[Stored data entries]
◇ ◇ ◇ ◇ ◇ ◇ ◇

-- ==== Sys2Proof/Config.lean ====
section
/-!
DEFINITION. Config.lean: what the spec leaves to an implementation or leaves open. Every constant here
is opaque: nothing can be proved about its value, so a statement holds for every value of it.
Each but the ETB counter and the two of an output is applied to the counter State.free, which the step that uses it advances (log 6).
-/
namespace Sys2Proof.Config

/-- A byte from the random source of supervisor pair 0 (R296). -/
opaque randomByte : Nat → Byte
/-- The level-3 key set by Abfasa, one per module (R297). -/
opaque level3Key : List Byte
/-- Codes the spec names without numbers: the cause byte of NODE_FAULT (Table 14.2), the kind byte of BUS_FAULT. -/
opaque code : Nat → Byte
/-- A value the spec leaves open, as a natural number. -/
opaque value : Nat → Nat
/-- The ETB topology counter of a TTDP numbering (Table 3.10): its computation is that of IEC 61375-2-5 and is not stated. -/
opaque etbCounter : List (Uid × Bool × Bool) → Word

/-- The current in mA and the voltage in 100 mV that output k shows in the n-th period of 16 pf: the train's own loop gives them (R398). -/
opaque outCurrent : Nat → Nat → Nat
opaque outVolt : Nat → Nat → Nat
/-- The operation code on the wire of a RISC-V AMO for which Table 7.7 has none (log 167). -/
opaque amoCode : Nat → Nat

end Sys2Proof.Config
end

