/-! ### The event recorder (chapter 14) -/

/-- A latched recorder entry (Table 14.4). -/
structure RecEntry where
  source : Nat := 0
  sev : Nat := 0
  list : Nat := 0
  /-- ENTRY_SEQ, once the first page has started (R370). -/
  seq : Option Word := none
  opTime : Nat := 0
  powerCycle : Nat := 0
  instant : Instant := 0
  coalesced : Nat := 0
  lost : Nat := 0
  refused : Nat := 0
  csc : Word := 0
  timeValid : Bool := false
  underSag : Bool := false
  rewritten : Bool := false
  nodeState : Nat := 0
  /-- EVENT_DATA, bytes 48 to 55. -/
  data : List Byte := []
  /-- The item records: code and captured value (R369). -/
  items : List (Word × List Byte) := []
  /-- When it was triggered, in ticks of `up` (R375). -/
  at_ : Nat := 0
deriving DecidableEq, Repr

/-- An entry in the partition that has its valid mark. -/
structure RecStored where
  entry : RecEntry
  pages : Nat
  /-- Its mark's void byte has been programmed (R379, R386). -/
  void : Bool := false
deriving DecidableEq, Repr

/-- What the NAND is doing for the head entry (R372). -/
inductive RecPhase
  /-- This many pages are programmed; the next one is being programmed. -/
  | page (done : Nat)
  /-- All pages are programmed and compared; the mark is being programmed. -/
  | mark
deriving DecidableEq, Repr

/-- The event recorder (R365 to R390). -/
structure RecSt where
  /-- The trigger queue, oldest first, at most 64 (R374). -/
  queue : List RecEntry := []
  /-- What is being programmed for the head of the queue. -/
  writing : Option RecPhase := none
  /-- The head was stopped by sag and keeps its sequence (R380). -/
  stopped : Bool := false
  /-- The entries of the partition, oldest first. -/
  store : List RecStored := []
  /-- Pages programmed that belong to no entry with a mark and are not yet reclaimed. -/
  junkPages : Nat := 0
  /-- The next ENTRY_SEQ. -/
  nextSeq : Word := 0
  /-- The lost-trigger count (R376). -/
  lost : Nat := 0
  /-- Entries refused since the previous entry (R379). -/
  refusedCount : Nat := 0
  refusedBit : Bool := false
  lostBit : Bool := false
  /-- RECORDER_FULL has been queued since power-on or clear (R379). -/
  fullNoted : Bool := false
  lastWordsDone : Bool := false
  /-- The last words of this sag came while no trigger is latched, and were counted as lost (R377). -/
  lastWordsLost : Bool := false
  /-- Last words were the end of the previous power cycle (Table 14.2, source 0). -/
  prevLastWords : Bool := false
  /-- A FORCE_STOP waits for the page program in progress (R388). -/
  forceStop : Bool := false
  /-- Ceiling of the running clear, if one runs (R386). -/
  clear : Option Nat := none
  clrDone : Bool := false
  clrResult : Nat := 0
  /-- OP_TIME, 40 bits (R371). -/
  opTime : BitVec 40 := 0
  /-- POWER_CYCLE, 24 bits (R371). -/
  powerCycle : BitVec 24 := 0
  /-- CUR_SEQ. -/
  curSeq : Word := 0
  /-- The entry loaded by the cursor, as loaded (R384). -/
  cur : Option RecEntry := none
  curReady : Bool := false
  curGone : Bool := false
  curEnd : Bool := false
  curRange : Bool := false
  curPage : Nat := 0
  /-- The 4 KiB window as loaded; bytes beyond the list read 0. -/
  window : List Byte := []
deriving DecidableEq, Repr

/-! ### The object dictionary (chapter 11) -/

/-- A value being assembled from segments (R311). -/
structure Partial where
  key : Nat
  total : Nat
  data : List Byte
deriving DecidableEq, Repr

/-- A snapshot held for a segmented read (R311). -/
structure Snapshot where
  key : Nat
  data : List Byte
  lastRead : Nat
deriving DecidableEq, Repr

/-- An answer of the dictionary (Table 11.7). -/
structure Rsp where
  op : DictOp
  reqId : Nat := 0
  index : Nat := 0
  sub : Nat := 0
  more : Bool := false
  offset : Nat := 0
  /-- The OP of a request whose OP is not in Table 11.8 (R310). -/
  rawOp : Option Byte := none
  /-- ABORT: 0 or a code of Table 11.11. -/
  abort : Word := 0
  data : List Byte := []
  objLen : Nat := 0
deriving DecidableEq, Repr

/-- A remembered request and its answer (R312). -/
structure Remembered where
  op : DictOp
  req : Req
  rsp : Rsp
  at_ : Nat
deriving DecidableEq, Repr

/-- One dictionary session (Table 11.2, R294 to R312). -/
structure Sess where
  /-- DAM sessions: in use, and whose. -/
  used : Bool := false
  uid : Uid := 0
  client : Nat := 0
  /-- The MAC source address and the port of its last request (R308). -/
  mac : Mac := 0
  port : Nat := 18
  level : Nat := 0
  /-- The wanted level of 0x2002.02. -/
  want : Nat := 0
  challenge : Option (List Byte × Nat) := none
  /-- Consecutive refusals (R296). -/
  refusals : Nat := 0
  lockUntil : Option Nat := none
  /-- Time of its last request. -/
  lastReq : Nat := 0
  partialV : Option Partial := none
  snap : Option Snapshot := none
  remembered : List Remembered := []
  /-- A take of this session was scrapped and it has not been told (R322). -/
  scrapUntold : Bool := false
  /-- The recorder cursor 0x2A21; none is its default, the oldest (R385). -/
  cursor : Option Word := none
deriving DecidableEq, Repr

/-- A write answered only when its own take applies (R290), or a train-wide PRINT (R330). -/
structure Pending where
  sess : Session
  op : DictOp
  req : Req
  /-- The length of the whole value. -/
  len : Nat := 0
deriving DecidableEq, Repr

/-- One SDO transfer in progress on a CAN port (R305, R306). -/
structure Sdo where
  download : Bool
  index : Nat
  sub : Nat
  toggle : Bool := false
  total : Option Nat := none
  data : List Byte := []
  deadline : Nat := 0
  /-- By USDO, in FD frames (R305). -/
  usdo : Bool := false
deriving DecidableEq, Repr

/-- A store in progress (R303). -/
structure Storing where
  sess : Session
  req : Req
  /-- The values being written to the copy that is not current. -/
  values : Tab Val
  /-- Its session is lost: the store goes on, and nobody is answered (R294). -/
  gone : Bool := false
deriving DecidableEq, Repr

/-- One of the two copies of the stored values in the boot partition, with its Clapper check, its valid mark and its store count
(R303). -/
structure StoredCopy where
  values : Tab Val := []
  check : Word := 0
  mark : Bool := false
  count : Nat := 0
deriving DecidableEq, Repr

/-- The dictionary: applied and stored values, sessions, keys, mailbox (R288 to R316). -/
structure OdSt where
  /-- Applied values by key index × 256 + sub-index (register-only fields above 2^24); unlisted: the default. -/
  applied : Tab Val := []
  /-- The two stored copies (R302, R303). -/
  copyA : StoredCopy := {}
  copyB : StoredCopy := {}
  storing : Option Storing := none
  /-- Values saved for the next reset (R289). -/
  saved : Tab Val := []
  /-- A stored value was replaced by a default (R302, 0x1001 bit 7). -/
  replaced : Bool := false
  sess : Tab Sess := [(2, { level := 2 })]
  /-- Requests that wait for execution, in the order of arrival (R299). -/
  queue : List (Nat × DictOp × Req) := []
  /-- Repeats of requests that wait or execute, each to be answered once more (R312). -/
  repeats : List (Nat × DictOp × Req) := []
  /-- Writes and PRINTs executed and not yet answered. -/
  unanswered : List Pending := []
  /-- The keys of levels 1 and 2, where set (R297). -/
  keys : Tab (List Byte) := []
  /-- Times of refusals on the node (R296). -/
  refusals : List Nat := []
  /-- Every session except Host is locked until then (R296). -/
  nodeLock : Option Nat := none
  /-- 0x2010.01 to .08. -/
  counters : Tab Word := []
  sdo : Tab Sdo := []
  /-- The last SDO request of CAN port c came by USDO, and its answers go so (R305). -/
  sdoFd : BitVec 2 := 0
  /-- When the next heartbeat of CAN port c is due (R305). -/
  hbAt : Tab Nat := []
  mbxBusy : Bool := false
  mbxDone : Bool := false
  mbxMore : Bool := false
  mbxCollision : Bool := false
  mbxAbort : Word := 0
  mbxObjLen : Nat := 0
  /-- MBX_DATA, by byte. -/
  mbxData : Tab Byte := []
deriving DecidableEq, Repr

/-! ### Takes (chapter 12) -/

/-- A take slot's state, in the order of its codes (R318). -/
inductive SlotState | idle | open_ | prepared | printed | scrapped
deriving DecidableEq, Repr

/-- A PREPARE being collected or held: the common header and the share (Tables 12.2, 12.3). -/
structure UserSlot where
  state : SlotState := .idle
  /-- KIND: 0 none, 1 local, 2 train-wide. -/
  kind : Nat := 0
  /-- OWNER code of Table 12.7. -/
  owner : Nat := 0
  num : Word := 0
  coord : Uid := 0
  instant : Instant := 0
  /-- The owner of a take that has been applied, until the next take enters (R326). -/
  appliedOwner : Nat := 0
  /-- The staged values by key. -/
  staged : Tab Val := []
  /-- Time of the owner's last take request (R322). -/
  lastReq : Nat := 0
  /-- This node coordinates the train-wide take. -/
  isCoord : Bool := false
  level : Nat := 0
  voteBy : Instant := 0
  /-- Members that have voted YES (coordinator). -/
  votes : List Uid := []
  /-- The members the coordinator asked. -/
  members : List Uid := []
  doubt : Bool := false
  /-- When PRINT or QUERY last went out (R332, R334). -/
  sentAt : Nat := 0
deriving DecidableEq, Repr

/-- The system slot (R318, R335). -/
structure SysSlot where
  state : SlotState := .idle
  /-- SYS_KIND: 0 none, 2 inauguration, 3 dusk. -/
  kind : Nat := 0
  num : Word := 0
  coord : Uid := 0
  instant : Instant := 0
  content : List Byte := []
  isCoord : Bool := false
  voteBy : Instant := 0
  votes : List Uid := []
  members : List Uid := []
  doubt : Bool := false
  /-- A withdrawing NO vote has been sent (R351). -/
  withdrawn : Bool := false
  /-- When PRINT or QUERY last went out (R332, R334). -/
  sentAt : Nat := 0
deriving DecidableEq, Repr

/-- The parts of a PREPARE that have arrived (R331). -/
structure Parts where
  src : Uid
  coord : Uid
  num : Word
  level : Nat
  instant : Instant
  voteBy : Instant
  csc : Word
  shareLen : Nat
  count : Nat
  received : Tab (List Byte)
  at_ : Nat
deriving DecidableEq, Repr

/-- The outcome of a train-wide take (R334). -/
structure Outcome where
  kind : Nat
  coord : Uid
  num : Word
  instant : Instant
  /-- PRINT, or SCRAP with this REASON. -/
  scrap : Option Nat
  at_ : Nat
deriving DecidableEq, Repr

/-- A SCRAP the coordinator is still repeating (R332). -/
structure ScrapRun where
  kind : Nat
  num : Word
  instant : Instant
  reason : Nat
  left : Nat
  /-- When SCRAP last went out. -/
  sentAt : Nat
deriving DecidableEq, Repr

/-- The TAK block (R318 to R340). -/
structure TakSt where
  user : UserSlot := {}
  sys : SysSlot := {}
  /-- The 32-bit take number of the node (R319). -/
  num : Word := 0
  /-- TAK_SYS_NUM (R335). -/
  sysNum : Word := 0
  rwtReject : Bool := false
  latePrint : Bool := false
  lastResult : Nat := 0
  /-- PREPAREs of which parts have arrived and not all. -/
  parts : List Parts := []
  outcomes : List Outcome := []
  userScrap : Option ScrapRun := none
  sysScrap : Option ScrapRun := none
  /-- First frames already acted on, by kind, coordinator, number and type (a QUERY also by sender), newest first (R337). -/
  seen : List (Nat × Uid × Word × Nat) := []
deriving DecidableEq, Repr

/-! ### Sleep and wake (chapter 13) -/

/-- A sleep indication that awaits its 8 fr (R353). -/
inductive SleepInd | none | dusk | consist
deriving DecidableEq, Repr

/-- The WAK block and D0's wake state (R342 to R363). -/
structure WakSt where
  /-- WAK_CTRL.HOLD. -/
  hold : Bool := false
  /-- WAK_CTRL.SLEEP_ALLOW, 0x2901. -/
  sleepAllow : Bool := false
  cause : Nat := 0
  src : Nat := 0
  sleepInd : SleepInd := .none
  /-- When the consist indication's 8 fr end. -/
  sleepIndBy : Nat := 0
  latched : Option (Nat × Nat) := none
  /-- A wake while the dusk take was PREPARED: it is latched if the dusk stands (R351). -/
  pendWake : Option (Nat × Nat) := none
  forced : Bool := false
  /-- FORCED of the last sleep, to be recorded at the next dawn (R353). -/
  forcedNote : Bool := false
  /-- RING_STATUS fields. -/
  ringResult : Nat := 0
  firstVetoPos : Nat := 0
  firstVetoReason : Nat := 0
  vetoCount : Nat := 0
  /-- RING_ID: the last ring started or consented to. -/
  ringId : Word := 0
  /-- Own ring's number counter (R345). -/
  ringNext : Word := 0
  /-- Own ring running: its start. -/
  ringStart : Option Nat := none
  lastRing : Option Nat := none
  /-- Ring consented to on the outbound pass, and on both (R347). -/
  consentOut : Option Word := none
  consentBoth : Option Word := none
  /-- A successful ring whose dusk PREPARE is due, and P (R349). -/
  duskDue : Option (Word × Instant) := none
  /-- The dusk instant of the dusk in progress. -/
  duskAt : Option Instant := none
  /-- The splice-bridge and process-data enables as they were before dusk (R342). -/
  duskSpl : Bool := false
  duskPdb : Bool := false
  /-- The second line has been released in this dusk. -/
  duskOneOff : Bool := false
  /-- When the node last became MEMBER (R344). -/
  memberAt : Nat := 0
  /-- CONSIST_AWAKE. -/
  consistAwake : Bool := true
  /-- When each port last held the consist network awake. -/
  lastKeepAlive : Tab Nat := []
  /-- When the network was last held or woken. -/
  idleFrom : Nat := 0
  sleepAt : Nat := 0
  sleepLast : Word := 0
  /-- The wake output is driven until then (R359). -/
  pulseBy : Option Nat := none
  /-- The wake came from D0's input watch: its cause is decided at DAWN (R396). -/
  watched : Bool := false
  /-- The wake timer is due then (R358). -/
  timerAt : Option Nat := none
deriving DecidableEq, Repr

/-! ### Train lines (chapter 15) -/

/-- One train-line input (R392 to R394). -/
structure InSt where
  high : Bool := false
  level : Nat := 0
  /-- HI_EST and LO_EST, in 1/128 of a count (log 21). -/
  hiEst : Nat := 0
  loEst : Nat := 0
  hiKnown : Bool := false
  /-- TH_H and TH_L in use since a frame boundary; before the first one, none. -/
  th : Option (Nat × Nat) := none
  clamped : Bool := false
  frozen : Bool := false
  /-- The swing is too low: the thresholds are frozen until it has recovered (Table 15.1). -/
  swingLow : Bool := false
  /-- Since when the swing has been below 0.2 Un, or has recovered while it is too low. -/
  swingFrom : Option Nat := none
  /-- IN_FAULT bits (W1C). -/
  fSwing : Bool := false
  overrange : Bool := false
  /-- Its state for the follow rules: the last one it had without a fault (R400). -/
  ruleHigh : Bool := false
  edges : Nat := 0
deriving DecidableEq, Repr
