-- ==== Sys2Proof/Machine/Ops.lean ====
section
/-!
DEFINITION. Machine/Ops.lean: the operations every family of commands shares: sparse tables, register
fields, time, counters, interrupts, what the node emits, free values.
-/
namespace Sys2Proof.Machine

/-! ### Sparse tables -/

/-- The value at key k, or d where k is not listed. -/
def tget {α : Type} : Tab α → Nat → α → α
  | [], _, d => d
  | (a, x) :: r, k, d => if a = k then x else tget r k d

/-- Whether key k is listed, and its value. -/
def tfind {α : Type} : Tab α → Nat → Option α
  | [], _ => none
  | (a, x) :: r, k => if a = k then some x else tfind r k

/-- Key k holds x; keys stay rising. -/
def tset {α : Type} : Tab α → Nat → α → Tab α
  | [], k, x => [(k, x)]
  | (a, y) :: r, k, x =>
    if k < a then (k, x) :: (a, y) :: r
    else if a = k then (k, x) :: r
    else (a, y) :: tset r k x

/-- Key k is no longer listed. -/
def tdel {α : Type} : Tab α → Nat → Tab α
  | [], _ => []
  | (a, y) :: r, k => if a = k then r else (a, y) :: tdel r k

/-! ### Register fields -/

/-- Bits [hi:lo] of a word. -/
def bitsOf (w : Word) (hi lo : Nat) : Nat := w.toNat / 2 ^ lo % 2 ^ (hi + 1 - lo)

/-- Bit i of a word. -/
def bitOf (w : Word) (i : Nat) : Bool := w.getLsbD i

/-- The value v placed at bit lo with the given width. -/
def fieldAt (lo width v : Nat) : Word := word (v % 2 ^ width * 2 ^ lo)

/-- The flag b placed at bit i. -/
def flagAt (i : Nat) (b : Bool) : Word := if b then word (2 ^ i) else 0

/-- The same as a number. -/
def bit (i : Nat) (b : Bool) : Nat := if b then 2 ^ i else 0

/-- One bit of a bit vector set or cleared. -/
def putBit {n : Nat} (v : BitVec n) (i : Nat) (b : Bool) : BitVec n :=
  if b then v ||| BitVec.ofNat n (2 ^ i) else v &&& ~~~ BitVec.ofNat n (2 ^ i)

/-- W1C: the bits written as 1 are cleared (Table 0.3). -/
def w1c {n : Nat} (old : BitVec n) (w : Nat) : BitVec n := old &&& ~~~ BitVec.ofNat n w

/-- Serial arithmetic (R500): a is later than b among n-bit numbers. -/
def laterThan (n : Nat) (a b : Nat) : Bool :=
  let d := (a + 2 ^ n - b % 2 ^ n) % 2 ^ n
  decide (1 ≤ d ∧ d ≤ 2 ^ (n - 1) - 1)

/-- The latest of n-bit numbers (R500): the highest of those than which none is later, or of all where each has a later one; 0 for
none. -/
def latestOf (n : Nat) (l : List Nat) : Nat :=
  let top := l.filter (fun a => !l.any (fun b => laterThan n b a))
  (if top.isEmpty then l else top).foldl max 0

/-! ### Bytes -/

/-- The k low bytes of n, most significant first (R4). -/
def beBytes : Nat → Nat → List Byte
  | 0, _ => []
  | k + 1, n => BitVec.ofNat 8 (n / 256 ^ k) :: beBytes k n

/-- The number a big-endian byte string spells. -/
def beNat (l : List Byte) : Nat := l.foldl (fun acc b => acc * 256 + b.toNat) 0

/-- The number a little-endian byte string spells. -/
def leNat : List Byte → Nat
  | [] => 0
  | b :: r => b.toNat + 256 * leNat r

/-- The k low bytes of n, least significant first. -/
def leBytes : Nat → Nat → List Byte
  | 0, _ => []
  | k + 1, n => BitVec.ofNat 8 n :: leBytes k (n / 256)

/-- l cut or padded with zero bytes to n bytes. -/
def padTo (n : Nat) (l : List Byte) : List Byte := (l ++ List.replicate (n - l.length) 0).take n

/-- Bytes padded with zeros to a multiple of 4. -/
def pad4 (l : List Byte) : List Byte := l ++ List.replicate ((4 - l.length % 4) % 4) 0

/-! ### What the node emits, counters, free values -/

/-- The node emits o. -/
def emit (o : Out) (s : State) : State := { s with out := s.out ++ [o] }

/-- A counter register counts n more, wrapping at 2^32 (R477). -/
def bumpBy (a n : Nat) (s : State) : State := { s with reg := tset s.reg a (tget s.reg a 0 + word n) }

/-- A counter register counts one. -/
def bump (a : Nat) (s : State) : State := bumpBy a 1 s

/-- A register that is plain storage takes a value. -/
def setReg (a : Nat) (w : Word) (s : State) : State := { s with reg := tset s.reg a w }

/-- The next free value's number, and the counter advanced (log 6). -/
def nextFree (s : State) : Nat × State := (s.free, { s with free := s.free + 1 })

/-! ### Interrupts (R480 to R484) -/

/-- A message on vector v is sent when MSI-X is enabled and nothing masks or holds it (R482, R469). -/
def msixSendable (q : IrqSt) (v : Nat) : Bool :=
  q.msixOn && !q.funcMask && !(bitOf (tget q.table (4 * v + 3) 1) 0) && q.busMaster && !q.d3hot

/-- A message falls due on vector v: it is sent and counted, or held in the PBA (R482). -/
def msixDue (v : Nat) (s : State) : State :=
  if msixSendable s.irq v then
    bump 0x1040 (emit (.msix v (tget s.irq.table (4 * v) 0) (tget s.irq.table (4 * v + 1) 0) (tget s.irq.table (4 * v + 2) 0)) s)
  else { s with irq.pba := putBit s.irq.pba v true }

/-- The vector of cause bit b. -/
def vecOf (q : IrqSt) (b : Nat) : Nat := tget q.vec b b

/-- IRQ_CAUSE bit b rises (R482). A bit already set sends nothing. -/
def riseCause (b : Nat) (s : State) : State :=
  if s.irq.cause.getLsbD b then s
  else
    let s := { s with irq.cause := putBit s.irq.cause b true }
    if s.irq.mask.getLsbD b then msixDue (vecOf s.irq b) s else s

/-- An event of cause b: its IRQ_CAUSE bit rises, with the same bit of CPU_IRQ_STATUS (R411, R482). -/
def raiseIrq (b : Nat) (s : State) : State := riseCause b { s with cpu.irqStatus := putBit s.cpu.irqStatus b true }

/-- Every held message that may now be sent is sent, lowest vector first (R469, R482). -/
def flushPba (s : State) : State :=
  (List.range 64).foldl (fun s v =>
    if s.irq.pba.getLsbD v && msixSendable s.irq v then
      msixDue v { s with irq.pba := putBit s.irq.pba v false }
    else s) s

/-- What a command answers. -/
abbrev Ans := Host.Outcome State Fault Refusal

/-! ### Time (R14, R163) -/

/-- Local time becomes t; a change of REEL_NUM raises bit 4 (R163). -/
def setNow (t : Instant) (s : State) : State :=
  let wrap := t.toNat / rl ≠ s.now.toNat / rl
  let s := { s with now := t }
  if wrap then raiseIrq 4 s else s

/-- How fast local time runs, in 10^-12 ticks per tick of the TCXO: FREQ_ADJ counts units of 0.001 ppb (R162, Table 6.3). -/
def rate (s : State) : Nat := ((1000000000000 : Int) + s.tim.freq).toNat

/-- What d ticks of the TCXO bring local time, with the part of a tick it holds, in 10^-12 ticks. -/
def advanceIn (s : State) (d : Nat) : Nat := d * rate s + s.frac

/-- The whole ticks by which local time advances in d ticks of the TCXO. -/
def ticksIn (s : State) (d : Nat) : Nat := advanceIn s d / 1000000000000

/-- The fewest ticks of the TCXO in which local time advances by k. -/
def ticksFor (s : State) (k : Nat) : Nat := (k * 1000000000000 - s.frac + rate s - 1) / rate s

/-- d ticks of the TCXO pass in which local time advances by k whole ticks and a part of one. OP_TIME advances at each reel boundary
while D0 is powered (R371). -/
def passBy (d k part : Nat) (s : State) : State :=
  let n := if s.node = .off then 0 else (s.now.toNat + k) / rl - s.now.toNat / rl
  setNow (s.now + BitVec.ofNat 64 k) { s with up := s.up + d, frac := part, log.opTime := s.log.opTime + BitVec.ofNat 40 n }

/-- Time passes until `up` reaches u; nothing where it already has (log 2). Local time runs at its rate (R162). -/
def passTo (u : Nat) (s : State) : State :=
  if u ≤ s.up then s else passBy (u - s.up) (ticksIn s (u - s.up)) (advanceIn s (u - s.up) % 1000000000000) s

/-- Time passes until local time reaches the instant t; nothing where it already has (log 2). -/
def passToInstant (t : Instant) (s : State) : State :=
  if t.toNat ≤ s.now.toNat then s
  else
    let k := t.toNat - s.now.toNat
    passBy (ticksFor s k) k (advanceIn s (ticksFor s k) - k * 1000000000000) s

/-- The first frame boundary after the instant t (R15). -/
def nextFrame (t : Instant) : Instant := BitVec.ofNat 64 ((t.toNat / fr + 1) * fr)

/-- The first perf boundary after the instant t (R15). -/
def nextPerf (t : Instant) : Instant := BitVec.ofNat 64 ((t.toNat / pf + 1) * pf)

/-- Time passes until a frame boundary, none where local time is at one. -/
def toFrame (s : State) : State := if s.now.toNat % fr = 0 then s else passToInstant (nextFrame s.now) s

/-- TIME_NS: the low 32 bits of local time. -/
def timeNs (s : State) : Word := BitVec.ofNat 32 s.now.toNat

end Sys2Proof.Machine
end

◇ ◇ ◇ ◇ ◇ ◇ ◇

WORK TO BE COMPLETED: Transcribe, exactly as written, all lines of the entries above from the first to the one containing "opaque value : Nat → Nat", and no more.

ANSWER BOX:
-- ==== Sys2Proof/Config.lean ====
section
/-!
DEFINITION. Config.lean: what the spec leaves to an implementation or leaves open. Every constant here
is opaque: nothing can be proved about its value, so a statement holds for every value of it.
Each but the ETB counter and the two of an output is applied to the counter State.free, which the step that uses it advances (log 6).
-/
namespace Sys2Proof.Config

/-- A byte from the random source of supervisor pair 0 (R296). -/
opaque randomByte : Nat → Byte
/-- The level-3 key set by Abfasa, one per module (R297). -/
opaque level3Key : List Byte
/-- Codes the spec names without numbers: the cause byte of NODE_FAULT (Table 14.2), the kind byte of BUS_FAULT. -/
opaque code : Nat → Byte
/-- A value the spec leaves open, as a natural number. -/
opaque value : Nat → Nat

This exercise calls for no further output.